-- Exercise prompt --
Check every line below for the word "nextOf" and copy the ones that have it.

*** Block opens ***

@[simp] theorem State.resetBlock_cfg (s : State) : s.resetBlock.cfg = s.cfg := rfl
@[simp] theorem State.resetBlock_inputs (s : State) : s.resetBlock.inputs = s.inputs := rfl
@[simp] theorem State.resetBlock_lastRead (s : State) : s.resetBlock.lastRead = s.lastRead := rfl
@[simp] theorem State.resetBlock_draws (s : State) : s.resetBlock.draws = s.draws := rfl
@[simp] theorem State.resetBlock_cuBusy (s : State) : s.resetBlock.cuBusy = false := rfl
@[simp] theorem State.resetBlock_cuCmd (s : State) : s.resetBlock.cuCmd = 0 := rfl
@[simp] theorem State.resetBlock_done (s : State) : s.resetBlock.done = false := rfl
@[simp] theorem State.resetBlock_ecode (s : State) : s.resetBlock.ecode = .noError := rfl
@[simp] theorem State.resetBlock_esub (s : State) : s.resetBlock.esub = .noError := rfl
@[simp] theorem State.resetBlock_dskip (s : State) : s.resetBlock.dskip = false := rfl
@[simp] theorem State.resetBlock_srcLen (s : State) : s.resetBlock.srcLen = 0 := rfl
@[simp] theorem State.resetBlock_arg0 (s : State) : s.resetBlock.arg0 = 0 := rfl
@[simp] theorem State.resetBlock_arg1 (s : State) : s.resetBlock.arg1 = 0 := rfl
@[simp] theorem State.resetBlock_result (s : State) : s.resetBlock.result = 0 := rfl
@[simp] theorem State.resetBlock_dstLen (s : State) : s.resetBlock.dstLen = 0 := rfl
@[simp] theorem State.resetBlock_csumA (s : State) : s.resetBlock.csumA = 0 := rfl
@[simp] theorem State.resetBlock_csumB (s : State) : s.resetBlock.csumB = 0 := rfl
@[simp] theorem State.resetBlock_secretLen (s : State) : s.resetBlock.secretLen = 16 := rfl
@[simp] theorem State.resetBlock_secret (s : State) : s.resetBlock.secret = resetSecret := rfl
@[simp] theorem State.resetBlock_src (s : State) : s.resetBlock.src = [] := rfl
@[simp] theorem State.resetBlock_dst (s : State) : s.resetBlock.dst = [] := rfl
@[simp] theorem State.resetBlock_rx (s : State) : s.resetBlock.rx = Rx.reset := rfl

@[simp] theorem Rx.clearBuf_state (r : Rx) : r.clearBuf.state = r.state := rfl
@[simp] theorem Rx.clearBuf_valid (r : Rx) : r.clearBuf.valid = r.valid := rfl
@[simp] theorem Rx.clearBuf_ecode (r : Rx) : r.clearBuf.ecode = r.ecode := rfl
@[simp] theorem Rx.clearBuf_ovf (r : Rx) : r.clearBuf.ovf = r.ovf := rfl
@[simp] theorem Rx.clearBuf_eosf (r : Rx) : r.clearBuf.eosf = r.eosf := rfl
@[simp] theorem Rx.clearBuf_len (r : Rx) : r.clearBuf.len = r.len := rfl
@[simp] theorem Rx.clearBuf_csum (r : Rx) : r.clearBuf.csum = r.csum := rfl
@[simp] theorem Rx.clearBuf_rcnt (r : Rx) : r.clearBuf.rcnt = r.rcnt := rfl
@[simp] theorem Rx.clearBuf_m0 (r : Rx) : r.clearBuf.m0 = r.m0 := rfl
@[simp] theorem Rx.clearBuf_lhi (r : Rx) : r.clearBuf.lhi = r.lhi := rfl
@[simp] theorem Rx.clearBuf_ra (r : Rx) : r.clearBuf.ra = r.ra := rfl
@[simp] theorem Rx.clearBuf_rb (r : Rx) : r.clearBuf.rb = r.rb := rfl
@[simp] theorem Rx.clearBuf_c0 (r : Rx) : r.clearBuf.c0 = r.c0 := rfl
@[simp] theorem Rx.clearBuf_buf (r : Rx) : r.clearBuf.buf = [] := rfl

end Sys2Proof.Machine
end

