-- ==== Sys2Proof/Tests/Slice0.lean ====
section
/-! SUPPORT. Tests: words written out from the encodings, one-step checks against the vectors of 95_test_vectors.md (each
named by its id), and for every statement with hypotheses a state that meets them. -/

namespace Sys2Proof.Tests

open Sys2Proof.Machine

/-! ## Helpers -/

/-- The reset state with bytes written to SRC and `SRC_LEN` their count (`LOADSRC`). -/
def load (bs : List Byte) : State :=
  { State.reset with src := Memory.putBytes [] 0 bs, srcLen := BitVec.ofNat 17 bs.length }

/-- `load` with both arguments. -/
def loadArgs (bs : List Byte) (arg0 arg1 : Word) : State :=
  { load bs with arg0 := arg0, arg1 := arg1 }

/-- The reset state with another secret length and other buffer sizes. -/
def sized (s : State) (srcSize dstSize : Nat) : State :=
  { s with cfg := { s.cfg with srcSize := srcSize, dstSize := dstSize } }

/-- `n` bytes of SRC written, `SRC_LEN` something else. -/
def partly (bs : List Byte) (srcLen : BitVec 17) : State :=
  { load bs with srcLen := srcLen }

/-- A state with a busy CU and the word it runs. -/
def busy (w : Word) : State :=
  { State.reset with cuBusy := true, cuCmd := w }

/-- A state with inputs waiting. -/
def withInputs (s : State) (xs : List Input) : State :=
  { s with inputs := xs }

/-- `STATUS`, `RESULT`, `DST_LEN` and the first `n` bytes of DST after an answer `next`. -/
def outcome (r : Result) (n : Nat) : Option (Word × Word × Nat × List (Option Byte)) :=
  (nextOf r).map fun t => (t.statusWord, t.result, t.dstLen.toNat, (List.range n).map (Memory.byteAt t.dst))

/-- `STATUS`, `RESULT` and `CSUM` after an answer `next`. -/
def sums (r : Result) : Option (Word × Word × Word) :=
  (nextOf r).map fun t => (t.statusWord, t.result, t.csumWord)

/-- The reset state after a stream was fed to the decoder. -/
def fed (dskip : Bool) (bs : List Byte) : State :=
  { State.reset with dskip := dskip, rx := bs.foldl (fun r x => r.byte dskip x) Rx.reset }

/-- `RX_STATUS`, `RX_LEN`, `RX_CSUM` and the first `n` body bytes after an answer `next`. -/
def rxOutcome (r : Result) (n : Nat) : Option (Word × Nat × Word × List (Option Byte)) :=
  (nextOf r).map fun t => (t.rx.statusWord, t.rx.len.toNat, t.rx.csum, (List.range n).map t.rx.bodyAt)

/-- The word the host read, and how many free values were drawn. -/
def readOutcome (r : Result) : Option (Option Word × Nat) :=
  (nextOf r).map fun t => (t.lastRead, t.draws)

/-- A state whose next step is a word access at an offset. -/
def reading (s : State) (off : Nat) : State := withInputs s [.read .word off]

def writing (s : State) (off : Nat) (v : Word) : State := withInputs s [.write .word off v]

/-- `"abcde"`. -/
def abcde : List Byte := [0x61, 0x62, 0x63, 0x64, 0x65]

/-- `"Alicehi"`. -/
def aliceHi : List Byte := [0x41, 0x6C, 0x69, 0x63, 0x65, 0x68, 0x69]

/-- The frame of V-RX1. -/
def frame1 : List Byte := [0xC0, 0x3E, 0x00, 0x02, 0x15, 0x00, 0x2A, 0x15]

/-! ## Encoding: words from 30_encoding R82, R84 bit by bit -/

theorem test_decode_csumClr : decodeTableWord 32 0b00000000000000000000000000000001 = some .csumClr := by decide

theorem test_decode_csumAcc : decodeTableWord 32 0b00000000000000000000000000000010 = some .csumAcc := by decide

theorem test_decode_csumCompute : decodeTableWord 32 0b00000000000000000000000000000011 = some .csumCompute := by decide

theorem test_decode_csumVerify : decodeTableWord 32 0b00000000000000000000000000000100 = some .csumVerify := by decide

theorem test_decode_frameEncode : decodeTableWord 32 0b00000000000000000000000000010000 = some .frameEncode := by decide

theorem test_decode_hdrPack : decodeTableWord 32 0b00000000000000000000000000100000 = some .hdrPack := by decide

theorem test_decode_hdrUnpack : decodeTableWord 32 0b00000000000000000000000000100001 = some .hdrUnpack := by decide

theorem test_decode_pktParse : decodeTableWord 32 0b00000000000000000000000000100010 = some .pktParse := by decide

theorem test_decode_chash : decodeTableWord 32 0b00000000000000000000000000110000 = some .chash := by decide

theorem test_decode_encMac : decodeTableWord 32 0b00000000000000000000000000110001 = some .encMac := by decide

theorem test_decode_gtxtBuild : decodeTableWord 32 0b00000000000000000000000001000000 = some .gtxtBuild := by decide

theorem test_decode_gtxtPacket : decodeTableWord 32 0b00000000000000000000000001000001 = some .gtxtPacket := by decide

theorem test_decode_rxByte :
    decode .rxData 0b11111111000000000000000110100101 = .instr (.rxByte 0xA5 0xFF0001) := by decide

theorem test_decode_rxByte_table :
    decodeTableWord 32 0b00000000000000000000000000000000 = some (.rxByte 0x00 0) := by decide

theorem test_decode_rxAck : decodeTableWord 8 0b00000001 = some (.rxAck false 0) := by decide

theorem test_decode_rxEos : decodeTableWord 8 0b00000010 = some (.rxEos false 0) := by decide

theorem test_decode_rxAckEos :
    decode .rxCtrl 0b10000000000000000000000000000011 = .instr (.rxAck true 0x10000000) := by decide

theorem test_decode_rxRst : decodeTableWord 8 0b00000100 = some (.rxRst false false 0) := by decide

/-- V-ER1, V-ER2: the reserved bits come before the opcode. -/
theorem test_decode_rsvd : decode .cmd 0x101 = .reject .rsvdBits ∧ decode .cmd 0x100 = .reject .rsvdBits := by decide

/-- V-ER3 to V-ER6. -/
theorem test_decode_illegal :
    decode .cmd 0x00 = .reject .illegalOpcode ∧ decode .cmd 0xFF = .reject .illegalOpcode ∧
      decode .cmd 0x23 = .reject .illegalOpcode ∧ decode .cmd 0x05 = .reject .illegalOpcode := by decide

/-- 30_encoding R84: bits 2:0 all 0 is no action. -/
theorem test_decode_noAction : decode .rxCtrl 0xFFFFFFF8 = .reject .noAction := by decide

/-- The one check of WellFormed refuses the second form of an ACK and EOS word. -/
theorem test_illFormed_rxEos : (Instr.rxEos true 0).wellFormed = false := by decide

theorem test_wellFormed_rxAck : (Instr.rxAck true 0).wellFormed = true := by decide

*** Block closes ***

-- Answer box --
  (nextOf r).map fun t => (t.statusWord, t.result, t.dstLen.toNat, (List.range n).map (Memory.byteAt t.dst))
  (nextOf r).map fun t => (t.statusWord, t.result, t.csumWord)
  (nextOf r).map fun t => (t.rx.statusWord, t.rx.len.toNat, t.rx.csum, (List.range n).map t.rx.bodyAt)
  (nextOf r).map fun t => (t.lastRead, t.draws)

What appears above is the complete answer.